WHAT NEEDS TO BE DONE | Take the records below and print them verbatim up to and including the line that carries "rest => Machine.exec".

INPUT FOR THIS TASK |
-- ==== Sys2Proof/Machine/Step.lean ====
section
/-! DEFINITION. One step: the command at the front of the queue is carried out; with none waiting, a
microsecond passes (DESIGN CHOICE, notes/assumptions 5). -/

namespace Sys2Proof

/-- One step of the block. -/
def Machine.step (s : Machine.State) :
    Host.Outcome Machine.State Machine.Fault Machine.Refusal :=
  match s.pending with
  | [] => .next (Machine.tick s)
  | i :: rest => Machine.exec i { s with pending := rest }

/-- `s` with the command that a table word spells put at the front of its queue. The table gives no
command any bits, so no word spells one. -/
def Machine.State.withFetchWord (s : Machine.State) (nbits w : Nat) : Machine.State :=
  match decodeTableWord nbits w with
  | some i => { s with pending := i :: s.pending }
  | none => s

end Sys2Proof
end

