-- ==== Sys2Proof/Certificates/Slice0/Obligations.lean ====
section
/-! DEFINITION. The statements to be proved about the model. `Runs c s t` says that the command completes with the
next state `t`; the words before each statement name the rules of the specification that it rests on. -/

open Sys2Proof Sys2Proof.Machine

/-- The command `c` completes in state `s` with next state `t`. -/
def Claims.Runs (c : Instr) (s t : State) : Prop := exec c s = .next t

/-- Every domain that a Crown command needs is ON, and none is on its way to a lower state (R421, R422). -/
abbrev Claims.Awake (opcode : Nat) (rq : Req) (s : State) : Prop :=
  ∀ d ∈ needsOf opcode rq.params, isOn s d = true ∧ inDown s d = false

/-- The parts of the state. -/
inductive Claims.Part where
  | sys | power | mbx | twi | ports | pool | lanes | map | dial | mon | alarms | faults | jrx | test | pins | bulk
  | free | pending
deriving DecidableEq, Repr

/-- A part holds the same value in two states. -/
def Claims.Same (x : Claims.Part) (s t : State) : Prop :=
  match x with
  | .sys => t.sys = s.sys | .power => t.power = s.power | .mbx => t.mbx = s.mbx | .twi => t.twi = s.twi
  | .ports => t.ports = s.ports | .pool => t.pool = s.pool | .lanes => t.lanes = s.lanes | .map => t.map = s.map
  | .dial => t.dial = s.dial | .mon => t.mon = s.mon | .alarms => t.alarms = s.alarms | .faults => t.faults = s.faults
  | .jrx => t.jrx = s.jrx | .test => t.test = s.test | .pins => t.pins = s.pins | .bulk => t.bulk = s.bulk
  | .free => t.free = s.free | .pending => t.pending = s.pending

/-- Nothing but the listed parts differs. -/
def Claims.Only (xs : List Claims.Part) (s t : State) : Prop := ∀ x, x ∉ xs → Claims.Same x s t

/-- What a report does whose checks have passed (R13, R349): its snapshot is taken at the first boundary of the port that
it names, of that port's transmitter, or of the port that serves the device, and it waits for that boundary. Where LDn of
that port is not ON, so that no boundary comes, it answers at once, which is the model's choice (log entry 130): the next
state is then `answer`. -/
def Claims.Reports (c : Instr) (place : ReportAt) (opcode : Nat) (rq : Req) (answer s : State) : Prop :=
  (isOn s (.ld (refPort (reportRef s place))) = false → Claims.Runs c s answer) ∧
  (isOn s (.ld (refPort (reportRef s place))) = true → Claims.Runs c s (taken rq (modSys (fun y => { y with
    reports := y.reports ++ [{ at_ := place, opcode := opcode, rq := rq }] }) s)))

/-- A step takes the command at the front of the queue and carries it out on the state with the queue's rest. -/
def Obligations.StepRunsFront : Prop :=
  ∀ (c : Instr) (rest : List Instr) (s : State),
    step { s with pending := c :: rest } = exec c { s with pending := rest } ∧
    (s.pending = [] → step { s with pending := [c] } = exec c s)

/-- With no command waiting a microsecond passes, and a blob whose packet has been answered goes on; the queue stays empty.
The meaning of a step without a command is the model's choice (notes/assumptions 5). -/
def Obligations.StepOnEmptyQueue : Prop :=
  ∀ (s : State), s.pending = [] →
    (s.sys.blobRun = none → step s = .next { s with sys := { s.sys with usec := s.sys.usec + 1 } }) ∧
    ∃ t, step s = .next t ∧ t.pending = []

/-- Every command of the table completes in every state, whatever its operands, and none changes the queue of waiting
commands: nothing faults and nothing is refused (R341, R346: what a command may not do is answered by a status). -/
def Obligations.EveryCommandAnswers : Prop := ∀ (c : Instr) (s : State), ∃ t, exec c s = .next t ∧ t.pending = s.pending

/-- The parts of the state that a command may change. -/
def Claims.touches : Instr → List Claims.Part
  | .sysIdent _ | .sysStatus _ | .sysReset _ | .configLoad _ | .outputsStart _ | .outputsStop _ | .permSet _
  | .permGet _ | .pwrProfileSet _ | .pwrDomainSet _ | .pwrRetainSet _ | .pwrStatus _ | .pwrWakeReport _
  | .lineModeSet _ | .lineModeGet _ | .lineRxConfig _ | .lineTxConfig _ | .lineNlcSet _ | .lineMute _
  | .trainStart _ | .trainStatus _ | .trainPolicySet _ | .pathCommit _ | .hostLaneConfig _ | .hostTrain _
  | .hostStatus _ | .fecModeSet _ | .fecPoolPolicy _ | .fecStatus _ | .mapClientAdd _ | .mapClientRemove _
  | .mapRegenPair _ | .mapStatus _ | .dialCancel _ | .dialConfig _ | .dialTime _ | .calRun _ | .calPolicySet _
  | .calTableWrite _ | .calStatus _ | .monConfig _ | .monCoefLoad _ | .monRead _ | .monUrgent _
  | .biasLoopSet _ | .jrxConfig _ | .jrxSend _ | .jrxStatus _ | .alarmMaskSet _ | .alarmStatus _
  | .faultClear _ | .loopbackSet _ | .prbsSet _ =>
    [.sys, .power, .mbx, .ports, .pool, .lanes, .map, .dial, .mon, .alarms, .faults, .jrx, .free]
  | .configCommit _ | .bootBlobDone _ | .dialRelease _ =>
    [.sys, .power, .mbx, .ports, .pool, .lanes, .map, .dial, .mon, .alarms, .faults, .jrx, .test, .bulk, .free]
  | .idAttest _ | .pwrRefusalsRead _ | .lineStatus _ | .linePmRead _ | .hostPmRead _ | .fecPmRead _
  | .dialList _ | .calTableRead _ | .jrxPeers _ | .faultLogRead _ | .dialStage _ _ | .domainWakeComplete _
  | .recoveryActionDone _ =>
    [.sys, .power, .mbx, .ports, .pool, .lanes, .map, .dial, .mon, .alarms, .faults, .jrx, .bulk, .free]
  | .dialSchedule _ =>
    [.sys, .mbx, .dial, .jrx, .free]
  | .loupeSet _ =>
    [.sys, .power, .mbx, .ports, .pool, .lanes, .map, .dial, .mon, .alarms, .faults, .jrx, .test, .free]
  | .mbxPost _ _ _ | .lpsStatusRead _ _ | .monResLoRead _ _ | .registerRead _ _ =>
    [.power, .mbx, .twi]
  | .mbxTake _ _ | .mbxCtrlReset _ _ _ =>
    [.mbx, .twi]
  | .counterLowRead _ _ _ | .ptwiDone _ _ _ | .ptwiBusBusy | .ptwiStretchTo _ | .twiAbort _ | .twiStretchTo
  | .twiSdaTo | .twiDeepWindowEnd | .mspiBadCmd | .mspiFrameAbort | .mspiDeepWindowEnd =>
    [.twi]
  | .registerWrite _ _ _ | .ptwiWrite _ _ | .ptwiRead _ _ | .ptwiWriteRead _ _ | .ptwiRecover _ _
  | .bspiFlashToBulk _ _ | .bspiBulkToFlash _ _ =>
    [.sys, .power, .mbx, .twi, .bulk]
  | .dlStart _ | .dlChunk _ _ | .dlLast _ _ =>
    [.sys, .twi]
  | .dlPartCopied | .resetRelease _ _ | .flashSlotReadDone _ _ =>
    [.sys]
  | .bspiDone _ =>
    [.twi, .bulk]
  | .twiDeepNack | .mspiDeepIgnore =>
    [.power, .twi, .ports]
  | .accessWakeComplete _ | .wakeDone | .powerTransitionComplete =>
    [.sys, .power, .mbx, .twi, .ports, .pool, .lanes, .map, .dial, .mon, .alarms, .faults, .jrx, .bulk, .free]
  | .powerOnReset _ | .resetN _ _ | .sysResetDelayExpiry | .crownReplyTimeout _ | .synthFail _
  | .coreWatchdog _ | .flowStall _ _ | .tempCrit _ | .supply _ | .extest | .clamp | .highz | .extestPulse
  | .extestTrain =>
    [.sys, .power, .mbx, .twi, .ports, .pool, .lanes, .map, .dial, .mon, .alarms, .faults, .jrx, .test, .pins, .bulk]
  | .imageVerifyDone _ _ _ =>
    [.sys, .mbx, .ports, .pool, .map, .dial, .alarms, .jrx]
  | .coreRestartDone _ | .internalQueueDrop _ | .jrxSendTimeout _ _ =>
    [.sys, .mbx, .dial, .jrx]
  | .crownPacketTake _ | .crownWordTimeout _ =>
    [.sys, .mbx, .jrx]
  | .queueSpacePost _ | .jrxRequestPost _ =>
    [.mbx]
  | .hostQueueDrop _ =>
    [.sys, .mbx, .dial]
  | .muteNFall _ _ =>
    [.ports, .pins]
  | .muteNHighTimer | .muteNRise =>
    [.pins]
  | .txSuperframeBoundary _ _ | .rxSuperframeBoundary _ _ =>
    [.sys, .power, .mbx, .ports, .pool, .lanes, .map, .dial, .alarms, .jrx, .bulk, .free]
  | .sfohReceive _ _ | .psfnLock _ =>
    [.sys, .mbx, .ports, .pool, .map, .dial, .alarms, .jrx, .free]
  | .formatMismatch _ | .sfAlignment _ | .forwardingStart _ _ | .acqCdDone _ _ | .acqBlindDone _
  | .eqReconverge _ _ | .drvEnFall _ | .tDrvExpiry _ | .nlcMemberFadeIn _ _ | .nlcFadeDone _ _
  | .retryHoldExpiry _ | .trackReportTimer _ | .qMarginRefresh _ | .keepAliveKeying _ | .pilotModeEnd _ _ =>
    [.ports]
  | .sfAlignLoss _ | .psfnLockLoss _ | .frameAlignmentLoss _ | .carrierLockLoss _ | .reconvergeFail _ _
  | .trainPhaseTimeout _ | .farRestart _ | .degradeTimer _ | .holdTimeExpiry _ | .calTargetUpdate _ _
  | .calRetry _ =>
    [.mbx, .ports, .pool, .map, .dial, .alarms, .jrx]
  | .psfnJump _ =>
    [.sys, .mbx, .ports, .dial, .jrx, .free]
  | .lightDetectAssert _ | .acquisitionStart _ | .acqFrequencyDone _ _ | .frameAlignment _ _ _ | .acqTimeout _
  | .adcLevelLow _ _ _ | .adcLevelHigh _ _ _ | .synthLock _ | .synthUnlock _ | .synthRange _
  | .nlcAlignDone _ _ _ | .sampleClockChangeIntervalEnd _ =>
    [.mbx, .ports, .pool, .alarms, .jrx]
  | .lightDetectDeassert _ | .calRunEnd _ _ _ _ =>
    [.power, .mbx, .ports, .pool, .map, .dial, .alarms, .jrx]
  | .eqSpan _ | .eqSpanClear _ | .fecStarved | .fecStarvedClear | .watchdog _ | .katRun _ _ | .spanAlarmClear _
  | .hostFecDeg _ _ | .alarmDefaultClear _ _ | .knownAnswerTestDone _ _ =>
    [.mbx, .pool, .alarms, .jrx]
  | .tuneDwellEnd _ _ | .trainAcquireDone _ | .probeDone _ | .commitPassCheck _ | .verifyDone _ _ =>
    [.mbx, .ports, .pool, .map, .dial, .alarms, .jrx, .free]
  | .balanceCycle | .codewordDispatch | .engineThrottle _ | .engineSpeedRestore _ =>
    [.pool]
  | .engineComplete _ _ =>
    [.mbx, .pool, .alarms, .jrx, .free]
  | .decodeDeadline _ _ =>
    [.pool, .free]
  | .scrubPass _ _ | .bankCheckDone _ | .faultHandle =>
    [.sys, .power, .mbx, .twi, .ports, .pool, .lanes, .map, .dial, .mon, .alarms, .faults, .jrx, .test, .pins, .bulk, .free]
  | .commitConfirmCheck _ =>
    [.ports, .dial]
  | .commitRetry _ | .autoRetune _ =>
    [.ports, .free]
  | .holdoverFormatAlternate _ =>
    [.ports, .pool]
  | .pathCommitTimeout _ =>
    [.sys, .mbx, .ports, .dial, .jrx]
  | .jrxMbxDrop _ =>
    [.mbx, .jrx]
  | .helloTimer _ | .routeTimer | .routeChangeSend | .routeExpiry _ =>
    [.jrx]
  | .hostLos _ | .hostCdr _ | .hostCdrClear _ | .hostReceiverReady _ | .hostTrainFail _ =>
    [.mbx, .pool, .lanes, .alarms, .jrx]
  | .hostLosClear _ =>
    [.power, .mbx, .ports, .pool, .lanes, .alarms, .jrx]
  | .hostAlign _ _ =>
    [.mbx, .pool, .map, .alarms, .jrx]
  | .hostTrainingFrame _ _ _ =>
    [.mbx, .pool, .lanes, .alarms, .jrx, .free]
  | .hostTrainRetry _ =>
    [.lanes]
  | .egressBufferStart _ | .egressSlip _ =>
    [.map]
  | .hostWakePattern _ | .lightWake _ | .keepAliveDetect _ =>
    [.power, .ports]
  | .powerAnswersReceived =>
    [.sys, .power, .mbx, .ports, .pool, .dial, .jrx]
  | .noAnswer _ =>
    [.sys, .power, .mbx, .ports, .dial, .jrx]
  | .monSlotEnd _ _ _ =>
    [.mbx, .twi, .ports, .pool, .mon, .alarms, .jrx, .free]
  | .monUrgentDone _ _ =>
    [.sys, .mbx, .dial, .mon, .jrx, .free]
  | .refColdEnd =>
    [.mon]
  | .biasGraceExpiry _ =>
    [.mbx, .ports, .pool, .mon, .alarms, .jrx]
  | .faultOverflowTakeup =>
    [.faults]
  | .recoveryQuietExpiry _ =>
    [.mbx, .faults]
  | .bypass | .idcode | .samplePreload _ _ | .testLogicReset =>
    [.test]
  | .testMbxPost _ =>
    [.power, .mbx, .test]
  | .testMbxTake | .testMbxReset =>
    [.mbx, .test]
  | .prbsLock _ _ =>
    [.lanes, .free]

/-- The frame of every command: a command leaves every part of the state alone but those of `Claims.touches`. -/
def Obligations.CommandFrames : Prop :=
  ∀ (c : Instr) (s t : State), exec c s = .next t → Claims.Only (Claims.touches c) s t

/-- What the manual says of the state after reset (R19, R90, R352, R371, R382): bulk memory lists nothing, no command
waits, both pairs are in terminal role, every port is muted, generations are 0, MBX.DB_MASK is 0x0000FF00 and the permission
masks have their reset values. -/
def Obligations.ResetState : Prop :=
  State.reset.bulk = [] ∧ State.reset.pending = [] ∧ (∀ p : LPort, regen State.reset p = false) ∧
  (∀ p : LPort, State.reset.ports[p].front.muted = true ∧ State.reset.ports[p].front.drvEn = false ∧
    refUnheld State.reset (rxRef p) = true) ∧
  (∀ k : Fin 7, State.reset.mbx.coreGen[k] = 0) ∧ State.reset.mbx.dbMask = 0x0000FF00 ∧ intLow State.reset = false ∧
  (∀ n : Fin 8, State.reset.sys.perms.twi[n] =
    if n.val = 4 ∨ n.val = 5 then 0 else if n.val = 7 then 0x03D55555 else 0x03FFFFFF) ∧
  (∀ n : Fin 4, State.reset.sys.perms.jrx[n] = 0x05555555) ∧ State.reset.sys.perms.test = 0x07FFFFFF

/-- The queues and logs are within the lengths of R69, R367, R415 and R466. -/
def Claims.Bounded (s : State) : Prop :=
  (∀ n : Fin 8, s.mbx.m[n].inQ.length ≤ 16 ∧ s.mbx.m[n].outQ.length ≤ 16) ∧
  (∀ n : Fin 4, s.mbx.j[n].inQ.length ≤ 16) ∧ (∀ p : LPort, s.jrx.ports[p].egress.length ≤ 64) ∧
  s.faults.log.length ≤ 256 ∧ s.power.log.length ≤ 16

/-- The invariants hold after reset. -/
def Obligations.InvariantsAtReset : Prop := Safe State.reset ∧ Claims.Bounded State.reset

/-- Bulk memory keeps its canonical form: strictly rising addresses and no byte that an unlisted address would read as. -/
def Obligations.BulkMemoryKept : Prop := ∀ (s t : State), step s = .next t → Safe s → Safe t

/-- Every step keeps the queues of the mailboxes within 16 words, the Joryx egress queues within 64 frames, the fault log
within 256 entries and the log of refusals within 16 (R69, R367, R415, R466). -/
def Obligations.QueuesKept : Prop := ∀ (s t : State), step s = .next t → Claims.Bounded s → Claims.Bounded t

/-- A mute ends only at a TX(LPn) superframe boundary of its own port (R92), and then no source of R90 is active. -/
def Obligations.MuteEndsOnlyAtBoundary : Prop :=
  ∀ (s t : State) (p : LPort), step s = .next t → s.ports[p].front.muted = true → t.ports[p].front.muted = false →
    ∃ o rest, s.pending = .txSuperframeBoundary p o :: rest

ANSWER SPACE |
-- ==== Sys2Proof/Machine/Step.lean ====
section
/-! DEFINITION. One step: the command at the front of the queue is carried out; with none waiting, a
microsecond passes (DESIGN CHOICE, notes/assumptions 5). -/

namespace Sys2Proof

/-- One step of the block. -/
def Machine.step (s : Machine.State) :
    Host.Outcome Machine.State Machine.Fault Machine.Refusal :=
  match s.pending with
  | [] => .next (Machine.tick s)
  | i :: rest => Machine.exec i { s with pending := rest }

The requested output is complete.